There's not a lot of public oversight around these super sensitive databases about billions of people- Arvind Narayanan
In the Strava case, the data was openly published, but user data can also be revealed through hacking. For Arvind Narayanan, this threat is both a security and an oversight issue.
"There's not a lot of public oversight around these super sensitive databases about billions of people, that are held in company servers without a lot of accountability for where those servers are, how they're protected, and how the data collection and use is disclosed to users, and to regulators."
Everybody's behaviour collectively has an impact on everyone else's privacy- Arvind Narayanan
But the problem goes deeper. The Strava issue reflects a broader, misguided approach to data privacy by tech companies. "It's not so much that each individual user's behaviour affects only them, but in fact everybody's behaviour collectively has an impact on everyone else's privacy," Narayanan explained. "Arguing that 'your data is anonymized so you're not going to come to any harm' kind of breaks down here, once we start thinking of privacy as a collective issue."

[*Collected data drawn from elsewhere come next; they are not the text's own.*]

/-- A command ends: its barrier receives the bytes, landed or not (R355); a barrier that fails a command that was done
gives status 0x15. -/
def Done.barrier (r : Done) (w : Who) (va : Word) (n : Nat) : Done :=
  if n = 0 then r
  else
    let s := if va = 0 then r.s else r.s.meetUnit w.ctx .user .atomic (quireOf w.core) (fun k => k ≤ 1) va 1
    match s.landBytes w va n with
    | .ok s => { r with s := s }
    | .error e => { s := s, status := if r.status = 0 ∨ e = bankWait then e else r.status }

/-! The copy engine (R352). -/

/-- The rules of a COPY descriptor. -/
def copyRules (b : Word) (ds : List Word) : Except Nat Unit :=
  rule (bits (nth 0 ds 2) 63 40 == 0 && (ds.drop 4).all (· == 0) && (!tagSv b || nth 0 ds 0 == 0) &&
    (!tagDv b || nth 0 ds 1 == 0)) 0x10

/-- A source of n bytes: a tile or an address. -/
def State.copySource (s : State) (w : Who) (b va : Word) (n : Nat) : Except Nat (List Site) :=
  if tagSv b then
    if (w.tile (tagStile b)).len < n then .error 0x16 else .ok (tileSites w.core (w.tile (tagStile b)) n)
  else s.engineSpan w .load 0x12 va n

/-- A destination of n bytes. -/
def State.copyDest (s : State) (w : Who) (b va : Word) (n : Nat) : Except Nat (List Site) :=
  if tagDv b then
    if (w.tile (tagDtile b)).len < n then .error 0x16 else .ok (tileSites w.core (w.tile (tagDtile b)) n)
  else s.engineSpan w .store 0x13 va n

/-- COPY: every source byte is read before any destination byte is written. -/
def State.doCopy (s : State) (w : Who) (a b : Word) : Done :=
  let s := s.meetDesc w a
  match s.cmdDescriptor w a with
  | .error e => { s := s, status := e }
  | .ok ds =>
    let n := bits (nth 0 ds 2) 39 0
    let (read, s) := s.engineFetch (do copyRules b ds; s.copySource w b (nth 0 ds 0) n)
    (doneOr s (do
      let bs ← read
      let dst ← s.copyDest w b (nth 0 ds 1) n
      .ok (s.engineWrite (dst.zip bs)))).barrier w (nth 0 ds 3) n

/-- FILL: the pattern in each 8-byte element. -/
def State.doFill (s : State) (w : Who) (a b : Word) : Done :=
  let s := s.meetDesc w a
  match s.cmdDescriptor w a with
  | .error e => { s := s, status := e }
  | .ok ds =>
    let n := bits (nth 0 ds 2) 39 0
    (doneOr s (do
      rule (bits (nth 0 ds 2) 63 40 == 0 && (ds.drop 4).all (· == 0) && n % 8 == 0 &&
        (if tagDv b then nth 0 ds 1 == 0 else (nth 0 ds 1).toNat % 8 == 0)) 0x10
      let dst ← s.copyDest w b (nth 0 ds 1) n
      let pat := leBytes 8 (nth 0 ds 0).toNat
      let bs := (upto n).map fun i => nth 0 pat (i % 8)
      .ok (s.engineWrite (dst.zip bs)))).barrier w (nth 0 ds 3) n

/-! The gather engine (R353). -/

/-- Groups a list into pieces of n, given how many pieces. -/
def chunks {α : Type} (n : Nat) : Nat → List α → List (List α)
  | 0, _ => []
  | k + 1, xs => xs.take n :: chunks n k (xs.drop n)

/-- Bytes of an index. -/
def indexBytes (ds : List Word) : Nat := if bit (nth 0 ds 3) 34 then 8 else 4

/-- The element addresses ea(i), from the bytes of the index array. -/
def gatherAddrs (ds : List Word) (count size : Nat) (bs : List Byte) : List Word :=
  (chunks (indexBytes ds) count bs).map fun c =>
    nth 0 ds 0 + (if indexBytes ds = 8 then BitVec.ofNat 64 (leNat c) else sextN 32 (leNat c)) * BitVec.ofNat 64 size

/-- The sites of elements at addresses that must be aligned. -/
def State.elementSites (s : State) (w : Who) (acc : Acc) (fault size : Nat) : List Word → Except Nat (List Site)
  | [] => .ok []
  | a :: as => do
    rule (a.toNat % size == 0) fault
    let x ← s.engineSpan w acc fault a size
    let xs ← s.elementSites w acc fault size as
    .ok (x ++ xs)

/-- The rules of a gather descriptor. -/
def gatherRules (ds : List Word) (size : Nat) : Except Nat Unit :=
  rule (bits (nth 0 ds 3) 63 35 == 0 && (ds.drop 5).all (· == 0) && (nth 0 ds 2).toNat % size == 0 &&
    (nth 0 ds 1).toNat % indexBytes ds == 0) 0x10

/-- The element addresses of a gather or scatter, and the state that reading the indices met. -/
def State.gatherFetch (s : State) (w : Who) (ds : List Word) (count size : Nat) : Except Nat (List Word) × State :=
  let (read, s) := s.engineFetch (do gatherRules ds size; s.engineSpan w .load 0x12 (nth 0 ds 1) (count * indexBytes ds))
  (read.map (gatherAddrs ds count size), s)

/-- GATHER. -/
def State.doGather (s : State) (w : Who) (a : Word) : Done :=
  let s := s.meetDesc w a
  match s.cmdDescriptor w a with
  | .error e => { s := s, status := e }
  | .ok ds =>
    let count := bits (nth 0 ds 3) 31 0
    let size := 2 ^ bits (nth 0 ds 3) 33 32
    let (eas, s) := s.gatherFetch w ds count size
    let (read, s) := s.engineFetch (do s.elementSites w .load 0x12 size (← eas))
    (doneOr s (do
      let bs ← read
      let dst ← s.engineSpan w .store 0x13 (nth 0 ds 2) (count * size)
      .ok (s.engineWrite (dst.zip bs)))).barrier w (nth 0 ds 4) (count * size)

/-- SCATTER: of two i with one address the larger leaves its value, being written last. -/
def State.doScatter (s : State) (w : Who) (a : Word) : Done :=
  let s := s.meetDesc w a
  match s.cmdDescriptor w a with
  | .error e => { s := s, status := e }
  | .ok ds =>
    let count := bits (nth 0 ds 3) 31 0
    let size := 2 ^ bits (nth 0 ds 3) 33 32
    let (eas, s) := s.gatherFetch w ds count size
    let (read, s) := s.engineFetch (do let _ ← eas; s.engineSpan w .load 0x12 (nth 0 ds 2) (count * size))
    (doneOr s (do
      let bs ← read
      let dst ← s.elementSites w .store 0x13 size (← eas)
      .ok (s.engineWrite (dst.zip bs)))).barrier w (nth 0 ds 4) (count * size)

/-! The collective engine. -/

/-- OP and TYPE codes that may be combined (R149). -/
def opTypeOk (op ty : Nat) : Bool := op ≤ 5 && ty ≤ 7 && !(3 ≤ op && 5 ≤ ty)

/-- The request for a collation object. -/
def State.meetObject (s : State) (w : Who) (va : Word) : State := s.meetUnit w.ctx .user .load (quireOf w.core) (fun k => k ≤ 1) va 1

/-- The site of a valid collation object, or status 0x01 (R149, R150). An object or a result address that does not translate, and an
object in a poisoned unit, have status 0x01 too, where R150 names no status (DESIGN CHOICE, log 165). -/
def State.collationSite (s : State) (w : Who) (va : Word) : Except Nat Site :=
  match s.unitSite w.ctx .user .load (quireOf w.core) va with
  | .error _ => .error 0x01
  | .ok site =>
    let ws := (upto 8).map fun i => wordAt s.mem (site.key + 8 * i)
    let resOk := (nth 0 ws 0).toNat % 64 == 0 && match s.kindOf w.ctx (nth 0 ws 0) with
      | none => false
      | some k => k ≤ 2
    if va.toNat % 64 ≠ 0 ∨ 2 ≤ site.kind ∨ s.poisoned site.key 64 = true then .error 0x01
    else if resOk = false ∨ opTypeOk (bits (nth 0 ws 1) 3 0) (bits (nth 0 ws 1) 6 4) = false ∨ bits (nth 0 ws 1) 63 7 ≠ 0 ∨
        bits (nth 0 ws 2) 63 5 ≠ 0 ∨ (ws.drop 3).any (· != 0) = true then .error 0x01
    else .ok site

/-- Binds an object to a launch, or adds a contribution to it: statuses 0x03 and 0x04. -/
def addPart (cs : List Collation) (new : Collation) (p : Contribution) : Except Nat (List Collation) :=
  match cs with
  | [] => .ok [{ new with parts := [p] }]
  | c :: rest =>
    if c.key = new.key then
      if c.launch ≠ new.launch then .error 0x04
      else if c.parts.any fun x => x.linear == p.linear then .error 0x03
      else .ok ({ c with parts := c.parts ++ [p] } :: rest)
    else do
      let r ← addPart rest new p
      .ok (c :: r)

/-- COLLATE (R150). Of several statuses whose conditions hold, the object's comes first, then that of the work, then those of the binding,
then the partial's (DESIGN CHOICE, log 164). -/
def State.doCollate (s : State) (w : Who) (a : Word) (work : Work) : Done :=
  let s := s.meetDesc w a
  match s.cmdDescriptor w a with
  | .error e => { s := s, status := e }
  | .ok ds =>
    let shape := rule ((ds.drop 2).all (· == 0) && (nth 0 ds 1).toNat % 64 == 0) 0x10
    let s := if shape.isOk then s.meetObject w (nth 0 ds 0) else s
    let blank : Except Nat (Collation × Nat) := do
      shape
      let site ← s.collationSite w (nth 0 ds 0)
      match work with
      | .wid n linear =>
        rule (match s.launch n with
          | none => false
          | some l => bit l.flags 42) 0x02
        let c : Collation := { key := site.key, va := nth 0 ds 0, ctx := w.ctx, launch := n, parts := [] }
        let _ ← addPart s.collations c { linear := linear, data := 0 }
        .ok (c, linear)
      | _ => .error 0x02
    let (read, s) := s.engineFetch (do let _ ← blank; s.engineSpan w .load 0x12 (nth 0 ds 1) 64)
    doneOr s (do
      let (c, linear) ← blank
      let bs ← read
      let cs ← addPart s.collations c { linear := linear, data := BitVec.ofNat 512 (leNat bs) }
      .ok { s with collations := cs })

/-- The sites of bytes of a group object, which lies in memory of kind 0 or 1. -/
def State.groupSpan (s : State) (w : Who) (va : Word) (n : Nat) : Except Nat (List Site) := do
  let xs ← s.engineSpan w .load 0x12 va n
  rule (xs.all fun x => x.kind ≤ 1) 0x12
  .ok xs

/-- The device numbers of a group object (R354), or its status, and the state that its reads met. -/
def State.groupOf (s : State) (w : Who) (va : Word) (pre : Except Nat Unit) : Except Nat (List Nat) × State :=
  let (head, s) := s.engineFetch (do pre; rule (va.toNat % 64 == 0) 0x10; s.groupSpan w va 8)
  let count : Except Nat Nat := do
    let n := leNat (← head) % 512
    rule (decide (2 ≤ n ∧ n ≤ 288)) 0x10
    .ok n
  let (body, s) := s.engineFetch (do s.groupSpan w (va + 8) (2 * (← count)))
  (do .ok ((chunks 2 (← count) (← body)).map leNat), s)

/-- The 64-byte blocks of what a member sent. -/
def partBytes (p : Partial) : List Byte := p.data.flatMap fun x => leBytes 8 x.toNat

/-- Whether two members' commands agree on the group, OP, TYPE, BLOCKS and SEQ (R351, R354). -/
def partsAgree (p q : Partial) : Bool :=
  p.group == q.group && p.op == q.op && p.ty == q.ty && p.seq == q.seq && p.data.length == q.data.length

/-- A member's partial: this device's own, or the one its peer sent. -/
def partialOf (own : Partial) (partials : List Partial) (m : Nat) : Option Partial :=
  if own.dev = m then some own else partials.find? fun p => p.dev == m

/-- Folds the members' partials block by block in increasing rank (R253, R354). -/
def foldMembers (o : LaneOp) (ty : VType) (blocks : Nat) (ps : List (List Byte)) : List Byte :=
  (upto blocks).flatMap fun i =>
    let vs := ps.map fun p => (BitVec.ofNat 512 (leNat ((p.drop (64 * i)).take 64)), (0 : FFlags))
    match foldAll o ty vs with
    | none => []
    | some r => leBytes 64 r.1.toNat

It may be that the Strava story is a watershed moment in the way we think about data, but that depends on the lessons we take from it. "The right lesson to draw would be that we need to have a more nuanced appreciation of what privacy means," Narayanan said. "It simply cannot be boiled down to anonymity, or putting a bunch of check boxes...for users to figure out…[P]rivacy needs to be really integrated as a core part of the design process."